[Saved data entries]
/-- R98, R136 to R140: the clip once a frame has been accounted to it and its continuity has followed. -/
def Clip.framed (f : OpenFrame) (c : Clip) : Clip := continuityUpdate f.number f.tc (c.accounted f.last)

theorem continuityUpdate_kept (n : Nat) (tc : Timecode) (c : Clip) : continuityUpdate n tc c =
    { c with lastFrame := (continuityUpdate n tc c).lastFrame, lastCount := (continuityUpdate n tc c).lastCount } := by
  unfold continuityUpdate
  split <;> rfl

/-- A clip record with other marks. -/
def Clip.withMarks (c : Clip) (m w : MarkSet) : Clip := { c with openMarks := m, waivedMarks := w }

/-- R136, R138: continuity follows a clip whatever its marks. -/
theorem continuityUpdate_marks (n : Nat) (tc : Timecode) (c : Clip) (m w : MarkSet) :
    continuityUpdate n tc (c.withMarks m w) = (continuityUpdate n tc c).withMarks m w := by
  have hsame : isRepeat (c.withMarks m w) n = isRepeat c n := rfl
  unfold continuityUpdate
  rw [hsame]
  split <;> rfl

/-- R97, R98, R153: the frame's clip and its card once the frame has been judged. -/
theorem frameJudged_marks (hf : f.clip = some k) (hc : s.clips[k] = some c)
    (hafter : decide (s.cards[c.card].state = .cleared) = after) (short : Bool) :
    ∃ m w, FrameMarks after k ((endFaults f short s).map Prod.fst) c
      ((c.framed f).withMarks m w) s (frameJudged f short s) := by
  obtain ⟨m, w, hshort⟩ := raiseAll_marks hf hc hafter (shortFaults f short) fun _ => shortFaults_noCard
  have haccount := hshort.trans (modClip_frameMarks (after := after) hshort.clip (g := Clip.accounted f.last) rfl rfl)
  obtain ⟨m', w', hcheck⟩ := raiseAll_marks hf haccount.clip (haccount.cleared.trans hafter) (checkFaults f s)
    fun _ => checkFaults_noCard
  have hchecked := haccount.trans hcheck
  have hkept := continuityUpdate_kept f.number f.tc
  have hfollow := hchecked.trans (modClip_frameMarks (after := after) hchecked.clip
    (g := continuityUpdate f.number f.tc) (by rw [hkept]) (by rw [hkept]))
  refine ⟨m', w', ?_⟩
  rw [frameJudged, followClip_some hf, accountFrame_some hf, endFaults, List.map_append, Clip.framed,
    ← continuityUpdate_marks]
  rw [List.append_nil, List.append_nil] at hfollow
  exact hfollow

/-- R155, R162: the state of a frame's card at the end of the frame. -/
theorem FrameEnded.clip_card {t : Part} (he : FrameEnded f short abandoned s t) (hf : f.clip = some k)
    (hc : s.clips[k] = some c) (hafter : decide (s.cards[c.card].state = .cleared) = after) :
    ∃ m w, t.clips[k] = some ((c.framed f).withMarks m w)
      ∧ (∀ g, m.has g = (c.openMarks.has g
        || (!after && g.marksClip && decide (g ∈ (endFaults f short s).map Prod.fst))))
      ∧ (s.cards[c.card].state ≠ .copied → t.cards[c.card].state = s.cards[c.card].state)
      ∧ (s.cards[c.card].state = .copied → t.cards[c.card].state =
        if m ≠ c.openMarks then .held else if clearanceHolds t c.card then .cleared else .copied) := by
  obtain ⟨m, w, hm⟩ := frameJudged_marks hf hc hafter short
  obtain ⟨q, hcards, hclips, hcleared⟩ := he.cards
  have hq : q.clips[k] = some ((c.framed f).withMarks m w) := by
    rw [hclips]
    exact hm.clip
  rw [clearanceOfFrame, hf] at hcleared
  dsimp only at hcleared
  rw [evalClipClearance_of hq, hm.card] at hcleared
  have hcard := evalClearance_card q c.card c.card
  rw [← hcleared] at hcard
  obtain ⟨hholds, -⟩ := clearanceHolds_congr q c.card (t := t) (he.clips.trans hclips.symm) (by
    rw [hcard]
    split <;> rfl)
  have hstate : q.cards[c.card].state =
      if s.cards[c.card].state = .copied ∧ m ≠ c.openMarks then .held else s.cards[c.card].state := by
    rw [hcards]
    exact hm.state
  refine ⟨m, w, he.clips ▸ hm.clip, hm.marks, fun hst => ?_, fun hst => ?_⟩
  · rw [if_neg (fun h => hst h.1)] at hstate
    rw [hcard, if_neg (fun h => hst (hstate.symm.trans h.2.1)), hstate]
  · rw [hcard, hholds]
    by_cases hnew : m ≠ c.openMarks
    · rw [if_pos ⟨hst, hnew⟩] at hstate
      rw [if_pos hnew, if_neg (fun h => by rw [hstate] at h; cases h.2.1), hstate]
    · rw [if_neg (fun h => hnew h.2), hst] at hstate
      rw [if_neg hnew]
      by_cases hclear : clearanceHolds q c.card = true
      · rw [if_pos ⟨rfl, hstate, hclear⟩, if_pos hclear]
        rfl
      · rw [if_neg (fun h => hclear h.2.2), if_neg hclear, hstate]

theorem FrameEnded.orphan {t : Part} (he : FrameEnded f short abandoned s t) (hf : f.clip = none) :
    t.clips = s.clips ∧ t.cards = s.cards := by
  obtain ⟨q, hcards, -, hcleared⟩ := he.cards
  obtain ⟨hsame, hclips⟩ := frameJudged_orphan hf short s
  refine ⟨he.clips.trans hclips, hcleared.trans ?_⟩
  rw [clearanceOfFrame, hf]
  exact hcards.trans hsame

/-! ## The continuity of a clip (R136 to R140) -/

theorem isRepeat_eq (c : Clip) (n : Nat) : isRepeat c n = c.lastFrame.any fun l => decide (n ≤ l) := by
  unfold isRepeat
  cases c.lastFrame <;> rfl

theorem Clip.framed_counts (f : OpenFrame) (c : Clip) :
    (c.framed f).framesSeen = min (c.framesSeen + 1) 16777215 ∧ (c.framed f).lastMarker = (c.lastMarker || f.last) := by
  rw [Clip.framed, continuityUpdate_kept]
  exact ⟨rfl, rfl⟩
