-- ==== Sys2Proof/Proofs/FrameCloses.lean ====
section
/-! PROOF. FRAME-CLOSE and the station link, which end a frame (R96 to R101, R172), and FRAME-OPEN, which abandons the open
one and opens another (R88 to R91, R127). -/

namespace Sys2Proof.Machine

variable {s : Part} {f : OpenFrame} {b : Rx}

/-! ## FRAME-CLOSE (R96) -/

theorem frameCloseTaken_none (hf : s.frame = none) (hlong : 2 ≤ b.payload.length) : frameCloseTaken b s =
    { s with log := logFault false ⟨.lineOrder, none, none, none, none, 5 * 65536 + field b.payload 0 2⟩ s.log } := by
  have hraise : frameCloseTaken b s = raise (lineOrderReport s 5 (field b.payload 0 2)) s := by
    rw [frameCloseTaken, hf]
    dsimp only
    rw [carried_long hlong]
  rw [hraise, raise_lineOrder, lineOrderReport_none hf]
  rfl

theorem frameCloseTaken_damaged (hf : s.frame = some f) (hdamaged : damaged 0x13 b = true ∨ b.payload.length ≠ 2) :
    frameCloseTaken b s = endFrame f true true s := by
  rw [frameCloseTaken, hf]
  refine if_pos ?_
  simpa [closeDamaged] using hdamaged

theorem frameCloseTaken_whole {short : Bool} (hf : s.frame = some f) (hwhole : damaged 0x13 b = false)
    (hlen : b.payload.length = 2) (hshort : short = true ↔ f.linesTaken < field b.payload 0 2 ∨ f.linesTaken < f.height) :
    frameCloseTaken b s = endFrame f short false s := by
  have hsame : isShort f (field b.payload 0 2) = short := by
    rw [Bool.eq_iff_iff, hshort]
    simp [isShort]
  rw [frameCloseTaken, hf]
  dsimp only
  rw [if_neg (by simp [closeDamaged, hwhole, hlen]), hsame]

theorem abandonFrame_some (hf : s.frame = some f) : abandonFrame s = endFrame f true true s := by
  rw [abandonFrame, hf]

theorem abandonFrame_none (hf : s.frame = none) : abandonFrame s = s := by
  rw [abandonFrame, hf]

/-- R96, R99, R100: the commands that end an open frame. -/
def EndsFrame (c : Instr) (f : OpenFrame) (short abandoned : Bool) (s : State) : Prop :=
  (s.runs ∧ c = .stationLinkDown ∧ short = true ∧ abandoned = true)
    ∨ (s.listens ∧ ∃ b : Rx, c = .frameClose b
      ∧ (((damaged 0x13 b = true ∨ b.payload.length ≠ 2) ∧ short = true ∧ abandoned = true)
        ∨ (damaged 0x13 b = false ∧ b.payload.length = 2 ∧ abandoned = false
          ∧ (short = true ↔ f.linesTaken < field b.payload 0 2 ∨ f.linesTaken < f.height))))

/-- R96, R99, R100: a command that ends the open frame does that, and nothing else but that the link goes down. -/
theorem exec_endsFrame {c : Instr} {short abandoned : Bool} {m : State} (hf : m.part.frame = some f)
    (hends : EndsFrame c f short abandoned m) : exec c m = .next { m with
      part :=
        { endFrame f short abandoned m.part with
          stationUp := if c = .stationLinkDown then false else m.part.stationUp } } := by
  rcases hends with ⟨hruns, rfl, rfl, rfl⟩ | ⟨hlistens, b, rfl, hclose⟩
  · rw [exec_event (f := stationDown) rfl hruns, stationDown, abandonFrame_some hf, if_pos rfl]
  · have hclosed : frameCloseTaken b m.part = endFrame f short abandoned m.part := by
      rcases hclose with ⟨hdamaged, rfl, rfl⟩ | ⟨hwhole, hlen, rfl, hshort⟩
      · exact frameCloseTaken_damaged hf hdamaged
      · exact frameCloseTaken_whole hf hwhole hlen hshort
    rw [exec_taken (f := frameCloseTaken b) rfl hlistens, hclosed, if_neg (by simp),
      ← (endFrame_ended f short abandoned m.part).stationUp]

/-! ## Whose frame it is (R89, R91, R145) -/

/-- R145: the card of the frame's clip, and whether it is CLEARED. -/
theorem attached_of {who : Option (ClipId × Clip)} {card : Option CardId} {after : Bool} (hclip : f.clip = who.map Prod.fst)
    (hwho : ∀ k c, who = some (k, c) → s.clips[k] = some c) (hcard : card = who.map fun x => x.2.card)
    (hafter : after = (card.map fun h => decide (s.cards[h].state = .cleared)).getD false) : Attached f card after s := by
  refine ⟨?_, hafter.symm⟩
  rw [hclip, hcard]
  cases who with
  | none => rfl
  | some x =>
    have hx := hwho x.1 x.2 rfl
    simp only [Option.map_some, Option.bind_some, clipCard, hx]

/-! ## FRAME-OPEN (R88 to R91, R127) -/

/-- R88: a frame that has been abandoned is not abandoned again. -/
theorem frameOpenTaken_abandonFrame (b : Rx) (s : Part) : frameOpenTaken b (abandonFrame s) = frameOpenTaken b s := by
  have hclosed : (abandonFrame s).frame = none := by
    unfold abandonFrame
    split
    · exact (endFrame_ended _ true true s).frame
    · assumption
  unfold frameOpenTaken
  rw [abandonFrame_none hclosed]

theorem abandonFrame_listens {m : State} (hs : m.listens) : State.listens { m with part := abandonFrame m.part } := by
  unfold abandonFrame
  split
  · rename_i f _
    have hended := endFrame_ended f true true m.part
    exact ⟨(congrArg ResetUnit.holding hended.reset).trans hs.1, (congrArg DirectiveUnit.held hended.unit).trans hs.2⟩
  · exact hs

theorem frameOpenTaken_damaged (hf : s.frame = none) (hdamaged : damaged 0x11 b = true ∨ b.payload.length ≠ 14) :
    frameOpenTaken b s = { s with log := logFault false ⟨.orphanPicture, none, none, none, none, 4294967295⟩ s.log } := by
  have hread : readFrameOpen b = none := if_pos (by simpa using hdamaged)
  rw [frameOpenTaken, hread, abandonFrame_none hf]
  dsimp only
  rw [raise_unmarked _ _ rfl rfl]
  rfl

theorem clampNat_eq {lo hi : Nat} (h : lo ≤ hi) (v : Nat) : clampNat lo hi v = max lo (min v hi) := by
  unfold clampNat
  split
  · omega
  · split <;> omega

theorem frameOpenTaken_whole {o : FrameOpening} (hf : s.frame = none) (hwhole : damaged 0x11 b = false)
    (hlen : b.payload.length = 14) (ho : o =
      ⟨field b.payload 0 2, field b.payload 2 3, timecodeAt b.payload 6 ((b.payload.getD 5 0).getLsbD 0),
        (b.payload.getD 5 0).getLsbD 1, field b.payload 10 2, field b.payload 12 2⟩) :
    frameOpenTaken b s = openFrame o s := by
  have hread : readFrameOpen b = some o := ho ▸ if_neg (by simp [hwhole, hlen])
  rw [frameOpenTaken, hread, abandonFrame_none hf]

theorem openedClip_some {handle : Nat} {k : ClipId} {c : Clip} (hk : k.val = handle) (hc : s.clips[k] = some c) :
    openedClip s handle = some (k, c) := by
  subst hk
  rw [openedClip, asClip, dif_pos k.isLt]
  dsimp only
  rw [hc, Option.map_some]

theorem openedClip_none {handle : Nat} (hfree : ∀ k : ClipId, k.val = handle → s.clips[k] = none) :
    openedClip s handle = none := by
  unfold openedClip asClip
  split
  · rename_i k hk
    split at hk <;> cases hk
    rw [hfree _ rfl, Option.map_none]
  · rfl

/-- R127: the watched entries of a frame of a camera. -/
theorem arm_some (t : CameraId) : WatchEntry.arm (some t) =
    fun e => { e with watched := if e.camera = t then some ⟨false, false⟩ else none } := by
  funext e
  simp only [WatchEntry.arm, Option.some.injEq]

/-- R127: no entry is watched in a frame without a camera. -/
theorem arm_none : WatchEntry.arm none = fun e => { e with watched := none } := rfl

/-- R89, R90: a frame of a clip record in use. -/
theorem openFrame_ofClip {o : FrameOpening} {k : ClipId} {c : Clip} (ho : openedClip s o.clip = some (k, c)) :
    openFrame o s = { s with
      frame := some (newFrame s o)
      watch := s.watch.map fun e => { e with watched := if e.camera = c.camera then some ⟨false, false⟩ else none } } := by
  have hcamera : (newFrame s o).camera = some c.camera := by
    rw [newFrame, ho]
    rfl
  rw [openFrame, hcamera, arm_some, ho]
  rfl

/-- R91: an orphan frame. -/
theorem openFrame_orphan {o : FrameOpening} (ho : openedClip s o.clip = none) :
    openFrame o s = { s with
      frame := some (newFrame s o)
      watch := s.watch.map fun e => { e with watched := none }
      log := logFault false ⟨.orphanPicture, none, none, none, some (o.number, o.tc), o.clip⟩ s.log } := by
  have hcamera : (newFrame s o).camera = none := by
    rw [newFrame, ho]
    rfl
  rw [openFrame, hcamera, arm_none, ho, raise_unmarked _ _ rfl rfl]
  rfl

end Sys2Proof.Machine

namespace Sys2Proof.Proofs
open Machine

/-- Settles O45: the commands end the frame (`exec_endsFrame`), and what its end leaves is said field by field (`FrameEnded`),
of its faults (`endFaults_eq`), and of its clip and card (`FrameEnded.clip_card`). -/
theorem frameEnds : Obligations.FrameEnds := by
  intro s
  refine ⟨fun hruns => exec_event (f := stationRises) rfl hruns, fun hruns hf => ?_, fun b hs hf hlong => ?_,
    fun c f who short abandoned card runs watch faults continuity after hf hclip hwho hends hcard hafter hbefore hcont
      hfaults => ?_⟩
  · rw [exec_event (f := stationDown) rfl hruns, stationDown, abandonFrame_none hf]
  · rw [exec_taken (f := frameCloseTaken b) rfl hs, frameCloseTaken_none hf hlong]
  have hended := endFrame_ended f short abandoned s.part
  have hattached := attached_of hclip hwho hcard hafter
  replace hbefore : (runs, watch) = trackedBefore f s.part := hbefore
  have hclipFaults : clipFaults f s.part = continuity := by
    rw [hcont]
    rcases who with _ | ⟨k, cl⟩
    · rw [clipFaults, hclip]
      rfl
    · rw [clipFaults, hclip, Option.map_some, Option.bind_some, hwho k cl rfl, Option.map_some, Option.getD_some,
        continuityFaults, frameNumberFault_toList, timecodeFaults_eq, isRepeat_eq]
      refine congrArg₂ List.append rfl ?_
      cases tcValid cl.timebase f.tc <;> rfl
  have hall : endFaults f short s.part = faults := by
    rw [endFaults_eq hbefore, hotFaultsOf_eq, hclipFaults, hfaults]
    rfl
  refine ⟨_, exec_endsFrame hf hends, ?_⟩
  generalize endFrame f short abandoned s.part = t at hended ⊢
  refine ⟨hended.frame, rfl, ?_, hended.checkedClip, hended.runs, ?_, hended.looks, hended.told, fun hnone => ?_,
    fun r hr => ?_, ?_, ?_⟩
  · rw [← hall]
    exact hended.log.trans (frameJudged_log hattached short)
  · refine hended.watch.trans ?_
    rw [← hbefore]
    exact List.map_congr_left fun e _ => e.judged_eq
  · refine hended.stats.trans ?_
    rw [offerStats, hnone, hotHits_eq]
    rfl
  · refine hended.stats.trans ?_
    rw [offerStats, hr]
    rfl
  · rintro rfl
    exact hended.orphan hclip
  · rintro k cl rfl
    subst hcard
    obtain ⟨m, w, hk, hmarks, hstays, hcopied⟩ := hended.clip_card hclip (hwho k cl rfl) hafter.symm
    obtain ⟨hseen, hlast⟩ := cl.framed_counts f
    rw [hall] at hmarks
    exact ⟨_, hk, hseen, hlast, cl.framed_lastFrame f, cl.framed_lastCount f, hmarks, hstays, hcopied⟩

/-- Settles O43: a FRAME-OPEN abandons the open frame (`frameOpenTaken_abandonFrame`), and then opens the frame it names. -/
theorem frameOpen : Obligations.FrameOpen := by
  intro s b hs
  have hexec : exec (.frameOpen b) s = .next { s with part := frameOpenTaken b s.part } := exec_taken rfl hs
  refine ⟨fun f _ => ?_, fun hf => ⟨fun hdamaged => ?_, fun w h tc hwhole hlen hw hh htc => ?_⟩⟩
  · rw [hexec, exec_taken (f := frameOpenTaken b) rfl (abandonFrame_listens hs), frameOpenTaken_abandonFrame]
  · rw [hexec, frameOpenTaken_damaged hf hdamaged]
  · have hopen := frameOpenTaken_whole hf hwhole hlen rfl
    rw [← clampNat_eq (by decide)] at hw hh
    subst hw hh htc
    refine ⟨fun k c uses hk hc huses => ?_, fun hfree => ?_⟩
    · have hclip := openedClip_some hk hc
      rw [hexec, hopen, openFrame_ofClip hclip, newFrame]
      dsimp only
      rw [hclip]
      subst huses
      rfl
    · have hclip := openedClip_none hfree
      rw [hexec, hopen, openFrame_orphan hclip, newFrame]
      dsimp only
      rw [hclip]
      exact ⟨_, _, rfl, rfl, rfl, rfl, rfl, rfl, rfl, rfl, rfl, rfl, rfl, rfl⟩

end Sys2Proof.Proofs
end

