-- ==== Sys2Proof/Machine/State.lean ====
section
/-! DEFINITION. The state of the MW6120, block by block, as plain data; its value right after a full reset; and the reasons a
step could stop. -/

namespace Sys2Proof.Machine

open Sys2Proof

/-- The stand-in controller (R1), with the DIVERT output. -/
structure Controller where
  standIn : StandIn
  depth : Option Depth
  divert : Bool
  drain : Bool
  deriving DecidableEq, Repr

/-- The identity responder (chapter 2): the table by index, the entries whose list items are not yet in the
transmit queue, the number of the present build of the list, and the settled counts of R10. -/
structure Responder where
  entries : List (Option IdentityEntry)
  list : List Nat
  build : Nat
  settledDone : Nat
  settledRefused : Nat
  deriving DecidableEq, Repr

/-- The period-class timers (R72): the time base value at the last expiry of each class. -/
structure Periods where
  p0 : Time
  p1 : Time
  p2 : Time
  p3 : Time
  deriving DecidableEq, Repr

/-- The frame classifier (chapter 3). -/
structure Classifier where
  rules : List Rule
  periods : Periods
  current : Option Classification
  deriving DecidableEq, Repr

/-- The template builder (chapter 4): the store by index. -/
structure Builder where
  templates : List (Option Template)
  deriving DecidableEq, Repr

/-- The session keeper (chapter 5): the table by index, and the number of the next probe. -/
structure Keeper where
  sessions : List (Option Session)
  nextProbe : Nat
  deriving DecidableEq, Repr

/-- The hold buffer (chapter 6). Held bytes are the sum of the records' lengths. -/
structure HoldBuffer where
  queue : List HeldFrame
  level : Level
  forgotten : Nat
  deriving DecidableEq, Repr

/-- The wake unit (chapter 7), with WAKEREQ, the HOSTUP line and its filter, and the policy record. -/
structure WakeUnit where
  record : WakeRecord
  slotA : Option Evidence
  slotB : Option Evidence
  lock : Bool
  uncaptured : Nat
  phase : CallPhase
  response : Option Timer
  gap : Option Timer
  claim : Option Timer
  hostupLine : Bool
  hostupFiltered : Bool
  hostupSince : Option Time
  wakereq : Bool
  policy : Policy
  deriving DecidableEq, Repr

/-- The station link port (chapter 8), with the records sent since the last full reset, oldest first. -/
structure StationPort where
  rxBuffer : List (List Byte)
  txQueue : List TxSlot
  linkUp : Bool
  turn : Turn
  sent : List StationOut
  deriving DecidableEq, Repr

/-- The host link port and the request executor (chapter 9), with the HCS and ATTN lines. inFlight is the tag of
the request in flight; unseen marks a transaction that was in progress when a full reset ended (R167). -/
structure HostPort where
  assembly : List Byte
  frameOut : Option FrameOut
  reply : Option Reply
  previous : FrameOutcome
  notices : List Notice
  lost : Nat
  attn : Bool
  inFlight : Option Byte
  hcsLow : Bool
  unseen : Bool
  deriving DecidableEq, Repr

/-- The whole part, the model's count of free values taken, and the commands that are waiting. -/
structure State where
  time : Time
  controller : Controller
  responder : Responder
  classifier : Classifier
  builder : Builder
  keeper : Keeper
  hold : HoldBuffer
  wake : WakeUnit
  port : StationPort
  host : HostPort
  counters : Counters
  freeCount : Nat
  pending : List Instr
  deriving DecidableEq, Repr

/-- The reasons to stop with a fault: none. The manual gives every command an effect in every state, so no
constructor stands here and no step of the model faults. -/
inductive Fault where
  deriving DecidableEq, Repr

/-- The reasons to refuse a command. -/
inductive Refusal where
  /-- Raised by exec for a command without a meaning, named by its mnemonic (safe: nothing is claimed of it).
  No arm of exec raises it. -/
  | notModelled (mnemonic : String)
  deriving DecidableEq, Repr

/-- The policy record's defaults (R133, R174): CONFLICT, SESSION_LOST, SESSION_DATA, RULE, LEASE and HOLD_HIGH at
LIGHT; CONFLICT, SESSION_DATA and RULE at DEEP. -/
def defaultPolicy : Policy where
  light := 0x7D
  deep := 0x19
  defaultAction := .discard
  overflow := .dropOldest
  highMark := 75
  wakeResponse := 10
  retries := 3
  claimWindow := 20
  leaseMargin := 300
  answerLimit := 20

/-- The empty wake record of R128. -/
def emptyRecord : WakeRecord where
  depth := none
  firstTime := none
  primary := none
  enabled := 0
  noted := 0
  attempts := 0
  outcome := .none

/-- Every device counter at 0 (R180). -/
def zeroCounters : Counters where
  framesReceived := 0
  receiveRefused := 0
  recordErrors := 0
  framesTaken := 0
  filtered := 0
  discarded := 0
  answered := 0
  absorbed := 0
  held := 0
  droppedAnswer := 0
  droppedAck := 0
  droppedAnnounce := 0
  droppedProbe := 0
  droppedReport := 0
  sentAnswer := 0
  sentAck := 0
  sentAnnounce := 0
  sentProbe := 0
  sentReport := 0
  txRefused := 0
  overBudget := 0
  templateShort := 0
  holdRefused := 0
  displaced := 0
  delivered := 0
  cutDiscarded := 0
  conflicts := 0
  hostBadCheck := 0
  hostShort := 0
  hostBusy := 0

/-- The machine right after a power-on reset (R1, R28, R62, R72, R78, R92, R113, R128, R149, R162, R178, R180).
HCS high and the HOSTUP line low at the reset's end are the model's choice (assumption 7). -/
def State.reset : State where
  time := 0
  controller := { standIn := .attended, depth := none, divert := false, drain := false }
  responder :=
    { entries := List.replicate 24 none, list := [], build := 0, settledDone := 0, settledRefused := 0 }
  classifier := { rules := [], periods := { p0 := 0, p1 := 0, p2 := 0, p3 := 0 }, current := none }
  builder := { templates := List.replicate 8 none }
  keeper := { sessions := List.replicate 12 none, nextProbe := 0 }
  hold := { queue := [], level := .below, forgotten := 0 }
  wake :=
    { record := emptyRecord, slotA := none, slotB := none, lock := false, uncaptured := 0, phase := .none,
      response := none, gap := none, claim := none, hostupLine := false, hostupFiltered := false,
      hostupSince := none, wakereq := false, policy := defaultPolicy }
  port := { rxBuffer := [], txQueue := [], linkUp := false, turn := .responder, sent := [.ready 6] }
  host :=
    { assembly := [], frameOut := none, reply := none, previous := .none,
      notices := [.stateChanged 0 0 .attended .attended .powerUp], lost := 0, attn := true,
      inFlight := none, hcsLow := false, unseen := false }
  counters := zeroCounters
  freeCount := 0
  pending := []

end Sys2Proof.Machine
end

WHAT IS EXPECTED – Check every line of the data, and copy the ones that contain "Proofs".

ANSWER SECTION –
-- ==== Sys2Proof/Proofs/FrameCloses.lean ====
namespace Sys2Proof.Proofs
end Sys2Proof.Proofs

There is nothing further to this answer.